| TASK BRIEF |
Below is some data. Retype exactly the lines starting at the one with "page : Nat)" and ending at the one with "W16) (data : List Byte)".

[Dataset entries]
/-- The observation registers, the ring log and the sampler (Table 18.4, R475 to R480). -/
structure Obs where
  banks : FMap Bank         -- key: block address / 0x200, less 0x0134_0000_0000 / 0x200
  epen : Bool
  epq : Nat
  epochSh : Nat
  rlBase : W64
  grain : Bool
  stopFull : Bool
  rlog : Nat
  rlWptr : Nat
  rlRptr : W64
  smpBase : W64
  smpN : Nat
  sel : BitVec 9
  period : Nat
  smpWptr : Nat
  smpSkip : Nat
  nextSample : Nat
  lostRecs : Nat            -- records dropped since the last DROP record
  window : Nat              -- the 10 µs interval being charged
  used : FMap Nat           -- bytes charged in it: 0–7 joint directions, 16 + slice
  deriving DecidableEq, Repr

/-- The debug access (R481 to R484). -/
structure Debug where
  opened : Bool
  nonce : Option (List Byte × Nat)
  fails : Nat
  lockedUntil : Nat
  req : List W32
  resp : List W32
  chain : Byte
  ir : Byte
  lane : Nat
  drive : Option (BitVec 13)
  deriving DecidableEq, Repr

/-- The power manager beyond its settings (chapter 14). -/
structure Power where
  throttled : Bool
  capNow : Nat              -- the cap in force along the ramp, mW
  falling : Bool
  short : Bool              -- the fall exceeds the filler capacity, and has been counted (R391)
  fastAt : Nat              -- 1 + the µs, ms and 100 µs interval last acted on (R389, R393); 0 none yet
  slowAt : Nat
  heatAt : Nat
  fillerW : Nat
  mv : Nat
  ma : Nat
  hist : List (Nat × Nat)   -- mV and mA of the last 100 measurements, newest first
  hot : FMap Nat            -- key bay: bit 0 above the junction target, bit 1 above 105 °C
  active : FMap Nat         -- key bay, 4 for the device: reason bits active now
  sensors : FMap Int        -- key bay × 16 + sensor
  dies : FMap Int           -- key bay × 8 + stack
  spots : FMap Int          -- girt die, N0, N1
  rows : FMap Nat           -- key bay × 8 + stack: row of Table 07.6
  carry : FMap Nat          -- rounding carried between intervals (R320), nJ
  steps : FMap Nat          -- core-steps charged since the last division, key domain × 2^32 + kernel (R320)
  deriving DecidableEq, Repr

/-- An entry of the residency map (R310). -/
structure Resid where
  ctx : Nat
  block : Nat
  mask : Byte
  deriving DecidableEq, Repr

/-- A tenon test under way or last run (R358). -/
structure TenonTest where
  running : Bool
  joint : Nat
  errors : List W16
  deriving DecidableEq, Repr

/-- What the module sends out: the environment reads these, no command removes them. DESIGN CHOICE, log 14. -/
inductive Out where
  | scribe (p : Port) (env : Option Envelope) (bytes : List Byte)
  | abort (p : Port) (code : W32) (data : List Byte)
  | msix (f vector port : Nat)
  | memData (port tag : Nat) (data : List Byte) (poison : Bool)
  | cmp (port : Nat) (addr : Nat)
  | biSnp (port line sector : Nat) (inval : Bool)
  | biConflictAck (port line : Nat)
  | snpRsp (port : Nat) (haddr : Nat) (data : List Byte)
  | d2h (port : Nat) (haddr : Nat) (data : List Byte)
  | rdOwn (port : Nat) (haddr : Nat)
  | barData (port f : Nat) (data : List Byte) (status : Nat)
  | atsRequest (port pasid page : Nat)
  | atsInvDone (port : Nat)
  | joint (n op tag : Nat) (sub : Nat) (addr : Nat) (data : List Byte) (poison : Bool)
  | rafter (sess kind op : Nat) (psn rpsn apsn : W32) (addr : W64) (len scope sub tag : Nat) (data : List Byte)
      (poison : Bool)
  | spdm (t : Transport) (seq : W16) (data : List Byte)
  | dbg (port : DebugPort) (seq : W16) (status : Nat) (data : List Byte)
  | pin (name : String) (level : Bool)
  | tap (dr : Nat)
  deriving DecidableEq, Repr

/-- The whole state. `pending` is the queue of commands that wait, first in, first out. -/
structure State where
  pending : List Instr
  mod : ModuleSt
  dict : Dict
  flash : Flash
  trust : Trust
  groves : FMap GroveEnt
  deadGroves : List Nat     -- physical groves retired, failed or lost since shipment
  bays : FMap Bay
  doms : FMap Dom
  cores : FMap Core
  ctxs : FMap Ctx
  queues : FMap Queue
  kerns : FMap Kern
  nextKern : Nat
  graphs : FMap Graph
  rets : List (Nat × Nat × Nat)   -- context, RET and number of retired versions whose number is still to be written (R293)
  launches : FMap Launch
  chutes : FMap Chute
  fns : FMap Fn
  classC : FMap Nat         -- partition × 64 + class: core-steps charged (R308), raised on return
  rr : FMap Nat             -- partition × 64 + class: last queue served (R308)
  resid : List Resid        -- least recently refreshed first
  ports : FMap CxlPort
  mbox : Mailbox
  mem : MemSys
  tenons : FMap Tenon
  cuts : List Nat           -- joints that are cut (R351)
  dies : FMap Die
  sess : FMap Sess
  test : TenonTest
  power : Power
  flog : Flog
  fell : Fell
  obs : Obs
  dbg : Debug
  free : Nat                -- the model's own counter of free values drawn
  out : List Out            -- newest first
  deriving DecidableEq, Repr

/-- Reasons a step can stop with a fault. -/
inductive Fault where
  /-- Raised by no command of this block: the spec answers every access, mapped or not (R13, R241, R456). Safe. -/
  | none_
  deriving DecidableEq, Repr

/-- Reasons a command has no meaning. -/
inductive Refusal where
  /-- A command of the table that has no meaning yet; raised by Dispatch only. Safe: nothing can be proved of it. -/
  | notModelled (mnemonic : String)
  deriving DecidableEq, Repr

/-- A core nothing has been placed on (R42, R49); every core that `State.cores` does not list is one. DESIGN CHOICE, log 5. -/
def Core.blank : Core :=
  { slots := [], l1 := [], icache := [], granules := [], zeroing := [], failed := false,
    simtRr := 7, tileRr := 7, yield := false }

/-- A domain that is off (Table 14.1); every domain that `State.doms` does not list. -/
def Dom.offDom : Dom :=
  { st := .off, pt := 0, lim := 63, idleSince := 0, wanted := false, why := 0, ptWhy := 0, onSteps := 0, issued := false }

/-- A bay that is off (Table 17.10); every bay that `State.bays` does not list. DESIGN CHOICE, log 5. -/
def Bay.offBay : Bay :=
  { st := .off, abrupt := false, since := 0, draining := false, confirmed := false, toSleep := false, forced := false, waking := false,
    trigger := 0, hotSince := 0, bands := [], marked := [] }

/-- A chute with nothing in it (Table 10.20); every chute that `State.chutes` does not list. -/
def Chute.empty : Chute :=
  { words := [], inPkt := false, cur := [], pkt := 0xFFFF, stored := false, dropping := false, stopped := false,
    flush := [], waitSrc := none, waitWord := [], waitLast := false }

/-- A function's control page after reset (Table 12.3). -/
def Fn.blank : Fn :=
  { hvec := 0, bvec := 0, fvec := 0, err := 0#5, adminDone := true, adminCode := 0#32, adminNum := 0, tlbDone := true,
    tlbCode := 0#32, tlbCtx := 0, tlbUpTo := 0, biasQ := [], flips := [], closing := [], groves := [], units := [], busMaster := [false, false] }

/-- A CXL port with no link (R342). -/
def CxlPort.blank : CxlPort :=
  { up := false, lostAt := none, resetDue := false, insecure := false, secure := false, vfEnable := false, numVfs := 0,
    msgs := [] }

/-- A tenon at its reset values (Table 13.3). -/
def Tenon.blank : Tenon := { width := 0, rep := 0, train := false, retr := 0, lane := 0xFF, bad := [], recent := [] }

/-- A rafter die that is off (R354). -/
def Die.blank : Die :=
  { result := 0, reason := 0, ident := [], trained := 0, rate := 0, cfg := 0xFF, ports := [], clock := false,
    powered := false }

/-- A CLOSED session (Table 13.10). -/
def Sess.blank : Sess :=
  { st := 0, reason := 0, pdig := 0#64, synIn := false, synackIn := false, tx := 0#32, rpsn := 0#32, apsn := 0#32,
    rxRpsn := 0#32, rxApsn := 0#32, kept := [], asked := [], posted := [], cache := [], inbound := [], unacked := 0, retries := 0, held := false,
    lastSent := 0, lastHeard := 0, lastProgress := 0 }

| RESPONSE TO THIS EXERCISE |
  | atsRequest (port pasid page : Nat)
  | atsInvDone (port : Nat)
  | joint (n op tag : Nat) (sub : Nat) (addr : Nat) (data : List Byte) (poison : Bool)
  | rafter (sess kind op : Nat) (psn rpsn apsn : W32) (addr : W64) (len scope sub tag : Nat) (data : List Byte)
      (poison : Bool)
  | spdm (t : Transport) (seq : W16) (data : List Byte)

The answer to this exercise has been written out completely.